Brainstem dysfunctions can be associated with APD, impacting the brain processing of auditory information. APD is a broad term which originally linked to the bi-hemispheric involvement of the temporal lobe. Subsequently, it has been extended to other cortical and subcortical structures, and finally, to the unilateral or bilateral of auditory structures within the midbrain [5]. Distinct auditory processing impairments may result from dysfunction at the level of the brainstem. The audiological presentation varies according to the anatomical site of the lesion: damage to the pontomedullary junctions typically leads to varying degrees of HL, whereas lesions affecting the pons and inferior colliculi are generally not associated with HL, but rather with deficits in interaural and temporal decoding [80]. An increasing body of knowledge has further identified the brainstem as having a primary role in verbal perception and language development [81,82].

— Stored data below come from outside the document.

-- ==== Sys2Proof/Machine/Registers.lean ====
section
/-! DEFINITION. The register blocks of BAR2 and BAR0 and the Pewter registers: their layout, reads and writes (R5, R8, R9,
R11, R94, R192, R264, R293, R294, R334, R335, R378, R379, R418; Tables 2-14 to 2-16, 3-5 to 3-8, 4-12 to 4-15, 7-7, 7-8,
10-9, 10-10, 11-12, 11-13, 12-7, 12-8, 13-8 to 13-11, 15-2 to 15-5, 16-11, 16-12). -/

namespace Sys2Proof.Machine

/-! ### Places (Table 1-3, Table 15-3) -/

/-- A block and an offset within it. The Pewter registers lie at 0xE000_0000 of the Management Controller (Table 12-7). -/
inductive Place where
  | dev (o : Nat) | mold (o : Nat) | stk (o : Nat) | sch (o : Nat) | err (o : Nat) | brn (o : Nat) | pwr (o : Nat)
  | qtr (q : QuarterId) (o : Nat) | engine (e : EngineId) (o : Nat)
  | bench (b : BenchId) (o : Nat) | flash (b : BenchId) (o : Nat)
  | pwt (o : Nat)
  | reserved
  deriving DecidableEq, Repr

/-- The place of an offset of a Quarter's block (Table 4-12). -/
def qtrPlace (q : QuarterId) (o : Nat) : Place :=
  if o < 0x10000 then .qtr q o
  else if h : (o - 0x10000) / 0x1000 < 12 then
    .engine ⟨12 * q.val + (o - 0x10000) / 0x1000, by omega⟩ (o % 0x1000)
  else .reserved

/-- The place of a BAR2 offset, or of a Pewter register's address. -/
def placeOf (o : Nat) : Place :=
  if o < 0x10000 then .dev o
  else if o < 0x20000 then .mold (o - 0x10000)
  else if o < 0x30000 then .stk (o - 0x20000)
  else if o < 0x40000 then .sch (o - 0x30000)
  else if o < 0x50000 then .err (o - 0x40000)
  else if o < 0x60000 then .brn (o - 0x50000)
  else if o < 0x70000 then .pwr (o - 0x60000)
  else if 0x100000 ≤ o ∧ o < 0x500000 then
    if h : o / 0x100000 - 1 < 4 then qtrPlace ⟨o / 0x100000 - 1, h⟩ (o % 0x100000) else .reserved
  else if 0x1000000 ≤ o ∧ o < 0x1200000 then
    if h : o / 0x1000 - 0x1000 < 512 then
      let b : BenchId := ⟨o / 0x1000 - 0x1000, h⟩
      if 0x400 ≤ o % 0x1000 ∧ o % 0x1000 < 0x800 then .flash b (o % 0x1000) else .bench b (o % 0x1000)
    else .reserved
  else if 0xE0000000 ≤ o ∧ o < 0xE0001000 then .pwt (o - 0xE0000000)
  else .reserved

/-! ### Fields as read -/

/-- Bits [31:0] of a value. -/
def lo32 (x : Nat) : Nat := x % 2 ^ 32

/-- Bits [63:32]. -/
def hi32 (x : Nat) : Nat := x / 2 ^ 32 % 2 ^ 32

/-- The half of a 64-bit register that an offset names. -/
def half (x : Nat) (high : Bool) : Nat := if high then hi32 x else lo32 x

def State.devWord (s : State) (o : Nat) : Nat :=
  match o with
  | 0x0 => 0x1024
  | 0x4 =>
    b2n s.power.split + 2 * b2n s.ctrls[(0 : Ctrl)].rdy + 4 * b2n s.ctrls[(1 : Ctrl)].rdy + 8 * s.power.state +
      64 * b2n s.dev.badAccess + 128 * b2n s.ctrls[(0 : Ctrl)].ptmEnable
  | 0x8 => s.dev.badCount
  | 0xC => s.dev.bootMs
  | _ => 0

def MoldState.code : MoldState → Nat
  | .blank => 0
  | .loading => 1
  | .molded => 2
  | .recastValidating => 3
  | .recastDraining => 4
  | .recastApplyWait => 5

/-- SHOPS_BOUND. -/
def State.shopsBound (s : State) : Nat :=
  match s.theMold with
  | some m => ((List.range 8).map fun n => if m.shops.any fun h => h.id == n then 2 ^ n else 0).sum
  | none => 0

def State.moldWord (s : State) (o : Nat) : Nat :=
  let m := s.mold
  match o with
  | 0x0 =>
    m.state.code + 8 * b2n s.gridLocked + 16 * b2n s.sched.boundHeld + 32 * b2n m.cfgBusy + 64 * b2n m.loadFail +
      2 ^ 16 * s.shopsBound
  | 0x8 => lo32 m.gen.toNat
  | 0xC => hi32 m.gen.toNat
  | 0x10 => m.errOffset
  | 0x14 => m.errReason + 2 ^ 8 * m.errSection + 2 ^ 16 * b2n m.errRecast
  | 0x18 => m.loadFails + 2 ^ 16 * m.recastFails
  | 0x1C => m.drainUs + 2 ^ 16 * m.applyStrokes
  | o => if 0x40 ≤ o ∧ o < 0x80 then field m.digest (o - 0x40) 4 else 0

def LockState.code : LockState → Nat
  | .idle => 0
  | .acquiring => 1
  | .locked => 2
  | .holdover => 3
  | .freeRun => 4

def State.stkWord (s : State) (o : Nat) : Nat :=
  let g := s.grid
  let ref := match s.theMold with
    | some m => m.strikeRef
    | none => false
  let period := match s.theMold with
    | some m => m.periodUs / 10
    | none => 0
  match o with
  | 0x0 =>
    g.lock.code + 8 * b2n ref + 16 * b2n g.refPresent + 32 * b2n g.lockLost + 64 * b2n g.freeRunEntered +
      128 * b2n g.slewing
  | 0x4 => period
  | 0x8 => lo32 g.stroke
  | 0xC => hi32 g.stroke
  | 0x10 => lo32 g.refTime
  | 0x14 => hi32 g.refTime
  | 0x18 => (g.phaseErr % 2 ^ 32).toNat
  | 0x1C => g.maxLag + 2 ^ 16 * g.laggingUnits
  | 0x20 => g.lockLosses + 2 ^ 16 * g.slewStrokes
  | 0x24 => b2n g.lockIrq + 2 * b2n g.freeRunIrq
  | _ => 0

/-- CATCHUP_ACTIVE: some Engine or Bench carries lag (R86). -/
def State.catchup (s : State) : Bool := s.sched.lagEngine.toList.any (· != 0) || s.sched.lagBench.toList.any (· != 0)

/-- A word of SCH_ACCOUNT: 16 bytes for each Shop and class. -/
def Sched.accountWord (x : Sched) (o : Nat) : Nat :=
  let v := if o % 16 < 8 then x.acctEngine.toList.getD (o / 16) 0 else x.acctBench.toList.getD (o / 16) 0
  half v (o % 8 == 4)

def State.schWord (s : State) (o : Nat) : Nat :=
  let x := s.sched
  let noC0 := match s.theMold with
    | some m => m.c0Shop.isNone
    | none => false
  match o with
  | 0x0 =>
    b2n x.boundHeld + 2 * b2n x.gridCond + 4 * b2n x.powerCond + 8 * b2n x.thermalCond + 16 * b2n x.recastCond +
      32 * b2n s.catchup + 64 * b2n noC0 + 128 * b2n x.cfgBusy
  | 0x4 => x.deferMax + 16 * x.decodePerStroke + 256 * b2n x.preemptOnArrival
  | 0x10 => x.admitted
  | 0x14 => x.deferred
  | 0x18 => x.refused
  | 0x1C => x.late
  | 0x20 => x.unbound
  | 0x24 => x.lateStrokes
  | 0x28 => x.overruns
  | 0x2C => x.preemptions
  | 0x30 => x.quenchMiss
  | 0x34 => x.worst
  | o => if 0x100 ≤ o ∧ o < 0x300 then x.accountWord (o - 0x100) else 0

/-- Ring, SOURCE and NUMBER of ERR_RING_INFO. -/
def ringInfo (r : Fin 37) : Nat :=
  let (src, n) := if r.val == 0 then (0, 0) else if r.val < 5 then (1, r.val - 1) else (2, r.val - 5)
  ringSize r + 2 ^ 8 * src + 2 ^ 16 * n

/-- The ring and the offset within its window (Table 13-6). -/
def ringWindow (o : Nat) : Option (Fin 37 × Nat) :=
  if 0x1000 ≤ o ∧ o < 0x6000 then
    if h : o / 0x1000 - 1 < 37 then some (⟨o / 0x1000 - 1, h⟩, o % 0x1000) else none
  else if 0x6000 ≤ o ∧ o < 0xE000 then
    if h : 5 + (o - 0x6000) / 0x400 < 37 then some (⟨5 + (o - 0x6000) / 0x400, h⟩, o % 0x400) else none
  else none

/-- A word of a ring window: of the unacknowledged record in its slot, else open (log 9). -/
def State.windowWord (s : State) (r : Fin 37) (o : Nat) : Nat :=
  match s.errors.rings[r].recs.find? fun x => x.index % ringSize r == o / 64 with
  | some x => field (x.bytes r.val) (o % 64) 4
  | none => half (Config.freeWord s.free).toNat (o % 8 == 4)

def State.ringWord (s : State) (r : Fin 37) (o : Nat) : Nat :=
  let g := s.errors.rings[r]
  match o with
  | 0x0 => g.head.toNat
  | 0x4 => g.ack.toNat
  | 0x8 => g.lostCount + 2 ^ 16 * b2n g.lost
  | _ => ringInfo r

/-- ERR_UNIT: CE and UE of a unit. -/
def Errors.unitCounts (e : Errors) (u : Nat) : Nat × Nat :=
  match e.units.find? fun p => p.1 == u with
  | some p => p.2
  | none => (0, 0)

def State.errWord (s : State) (o : Nat) : Nat :=
  let e := s.errors
  match o with
  | 0x0 =>
    b2n (e.rings.toList.any Ring.lost) + 2 * b2n (e.checkersFailed != 0 || e.tilesFailed != 0) + 4 * b2n e.ueSeen +
      8 * b2n e.cfgBusy
  | 0x4 => b2n e.irqEn + 2 * e.irqMin
  | 0x8 => e.checkersFailed + 2 ^ 8 * e.tilesFailed
  | 0xC => s.mem.stackFailed.toNat
  | 0x10 => lo32 e.ceTotal
  | 0x14 => hi32 e.ceTotal
  | 0x18 => lo32 e.ueTotal
  | 0x1C => hi32 e.ueTotal
  | o =>
    if h : 0x100 ≤ o ∧ (o - 0x100) / 16 < 37 then s.ringWord ⟨(o - 0x100) / 16, h.2⟩ (o % 16)
    else if 0xE000 ≤ o ∧ o < 0xE000 + 4 * 638 then
      let c := e.unitCounts ((o - 0xE000) / 4)
      c.1 + 2 ^ 16 * c.2
    else
      match ringWindow o with
      | some (r, p) => s.windowWord r p
      | none => 0

def State.brnSlotWord (s : State) (i : Fin 4) (o : Nat) : Nat :=
  match s.burnish.slots[i] with
  | none => 0
  | some b =>
    match o with
    | 0x0 => 1 + 2 * b.sqe.key.ctrl.val + 16 * b.space + 2 ^ 16 * b.unit
    | 0x8 => lo32 b.progress
    | 0xC => hi32 b.progress
    | _ => 0

def State.brnWord (s : State) (o : Nat) : Nat :=
  let b := s.burnish
  match o with
  | 0x0 => (b.slots.toList.filter Option.isSome).length + 8 * b.autos.length + 2 ^ 13 * b2n b.cfgBusy
  | 0x4 => b2n b.autoEn + 16 * b.rate
  | 0x50 => lo32 b.passes
  | 0x54 => hi32 b.passes
  | 0x58 => lo32 b.ceFixed
  | 0x5C => hi32 b.ceFixed
  | 0x60 => lo32 b.ueFound
  | 0x64 => hi32 b.ueFound
  | 0x68 => b.returned
  | o => if h : 0x10 ≤ o ∧ (o - 0x10) / 16 < 4 then s.brnSlotWord ⟨(o - 0x10) / 16, h.2⟩ (o % 16) else 0

/-- A temperature as an 8-bit field. -/
def tempByte (t : Int) : Nat := (t % 256).toNat

/-- The highest of some readings, 0 of none. -/
def hottest (l : List Int) : Int :=
  match l.max? with
  | some t => t
  | none => 0

def State.pwrWord (s : State) (o : Nat) : Nat :=
  let p := s.power
  let r := p.sensors
  match o with
  | 0x0 =>
    p.capSource + 8 * b2n p.brake + 16 * b2n p.emergency + 32 * b2n p.throttleE + 64 * b2n p.throttleM +
      128 * b2n p.throttleF + 256 * b2n p.holdupOk + 512 * b2n p.inputGood + 1024 * b2n p.floorsScaled +
      2048 * b2n p.cfgBusy + 4096 * b2n p.emergSeen + 8192 * b2n p.brakeSeen
  | 0x4 =>
    p.hostCap + 2 ^ 16 * p.brakeW + 2 ^ 27 * b2n p.thermIrq + 2 ^ 28 * b2n p.brakeIrq + 2 ^ 29 * b2n p.holdupIrq
  | 0x8 => p.capEff + 2 ^ 16 * p.bmcCap
  | 0xC => p.scale
  | 0x10 => p.engineW + 2 ^ 16 * p.memoryW
  | 0x14 => p.flashW + 2 ^ 16 * p.fixedW
  | 0x18 => p.volts + 2 ^ 16 * p.amps
  | 0x1C => p.avgW + 2 ^ 16 * p.peakW
  | 0x20 => p.bankV + 2 ^ 16 * p.usableJ
  | 0x24 => ((List.range 4).map fun i => 2 ^ (8 * i) * tempByte (r.quarter.getD i 0)).sum
  | 0x28 =>
    tempByte r.hub + 2 ^ 8 * tempByte (hottest r.stack) + 2 ^ 16 * tempByte (hottest r.die) +
      2 ^ 24 * tempByte (hottest r.nand)
  | 0x2C => tempByte r.inletHalf + 2 ^ 8 * tempByte r.outletHalf + 2 ^ 16 * min r.flowMl 65535
  | 0x30 => p.throttleStrokes + 2 ^ 16 * p.emergencies + 2 ^ 24 * p.brakes
  | 0x40 => lo32 p.energy
  | 0x44 => hi32 p.energy
  | 0x48 => lo32 p.energyE
  | 0x4C => hi32 p.energyE
  | 0x50 => lo32 p.energyM
  | 0x54 => hi32 p.energyM
  | 0x58 => lo32 p.energyF
  | 0x5C => hi32 p.energyF
  | _ => 0

/-- Bits of the Engines of a Quarter that a test picks. -/
def State.engineBits (s : State) (q : QuarterId) (p : Engine → Bool) : Nat :=
  ((enginesOf q).map fun e => if p s.engines[e] then 2 ^ (e.val % 12) else 0).sum

/-- A register of a Quarter's model cache (Table 7-8). WRITE_THROUGH has Reset 0 and reads 0 while the module is not running, when
HOLDUP_OK is low too (DESIGN CHOICE, log 167). -/
def State.qtrWord (s : State) (q : QuarterId) (o : Nat) : Nat :=
  let c := s.cache[q]
  let dirty := s.dirtyCount q
  let held := s.mem.withheld.filter fun g => quarterOfStack (stackOfGranule g) == q
  match o with
  | 0x0 =>
    s.engineBits q (fun e => e.shop.isSome) + 2 ^ 16 * s.engineBits q (fun e => e.state == .failed) + 2 ^ 28 * q.val
  | 0x1000 =>
    c.hotUsed + 2 ^ 16 * s.mem.lastFlush + 2 ^ 18 * b2n c.cfgBusy + 2 ^ 19 * b2n (49152 ≤ dirty) +
      2 ^ 20 * b2n (!c.dirtyWait.isEmpty) + 2 ^ 21 * b2n (s.power.phase == .running && s.dirtyLimit == 0)
  | 0x1004 => c.hotLimit + 2 ^ 16 * c.stagedLimit
  | 0x1008 => dirty
  | 0x100C => c.wbStall
  | 0x1010 => lo32 c.promotions
  | 0x1014 => hi32 c.promotions
  | 0x1018 => lo32 c.evictions
  | 0x101C => hi32 c.evictions
  | 0x1020 => lo32 c.pinDefer
  | 0x1024 => hi32 c.pinDefer
  | 0x1028 => lo32 c.pinWait
  | 0x102C => hi32 c.pinWait
  | 0x1030 => c.refetches + 2 ^ 16 * c.poisoned
  | 0x1034 => held.length
  | 0x1038 => lo32 c.decodeBytes
  | 0x103C => hi32 c.decodeBytes
  | _ => 0

def EngineState.code : EngineState → Nat
  | .off => 0
  | .idle => 1
  | .running => 2
  | .saving => 3
  | .restoring => 4
  | .failed => 5

/-- SHOP_ID and BOUND from bit 5 on. -/
def shopBits : Option Nat → Nat
  | some i => 32 * i + 256
  | none => 0

def State.engineWord (s : State) (e : EngineId) (o : Nat) : Nat :=
  let x := s.engines[e]
  match o with
  | 0x0 =>
    x.state.code + 8 * b2n x.broadcast + 16 * b2n x.sterling + shopBits x.shop + 512 * b2n x.fault + 2 ^ 16 * e.val
  | 0x4 => b2n x.countEn + 4 * b2n x.faultIrq
  | 0x8 => x.reason.toNat + 2 ^ 8 * x.opcode.toNat + 2 ^ 16 * x.faults
  | 0xC => x.lastSave + 2 ^ 16 * x.lastLoad
  | 0x20 => lo32 x.busy
  | 0x24 => hi32 x.busy
  | 0x28 => lo32 x.feedStall
  | 0x2C => hi32 x.feedStall
  | 0x30 => lo32 x.drainStall
  | 0x34 => hi32 x.drainStall
  | 0x38 => lo32 x.sbStall
  | 0x3C => hi32 x.sbStall
  | 0x40 => lo32 (x.macs / 256)
  | 0x44 => hi32 (x.macs / 256)
  | 0x48 => lo32 (x.sideMacs / 256)
  | 0x4C => hi32 (x.sideMacs / 256)
  | 0x50 => lo32 x.vecCycles
  | 0x54 => hi32 x.vecCycles
  | 0x58 => lo32 x.swaps
  | 0x5C => hi32 x.swaps
  | _ => 0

In summary, the spectral and temporal properties of complex sounds, as well as their localization, are processed by neural networks located in the brainstem; this initial phase of processing contributes to selectivity towards biologically relevant sounds in higher-order cortical networks (for a comprehensive review on this subject, see Felix et al., 2018) [83].
From a psychoacoustic perspective, every sound in the environment is characterized by specific perceptual aspects, such as direction of origin, pitch, timbre, temporal profile, etc. These features are decomposed and extracted into different neural streams, starting from the auditory nerve up to the auditory cortex. Some of these features and their involvement at the various stages of the auditory pathway are reported in Table 2, adapted from Felix et al. (2018) [83], and represent specialized streaming. In the brainstem, this information is processed through the mechanisms of grouping and segregation of auditory features.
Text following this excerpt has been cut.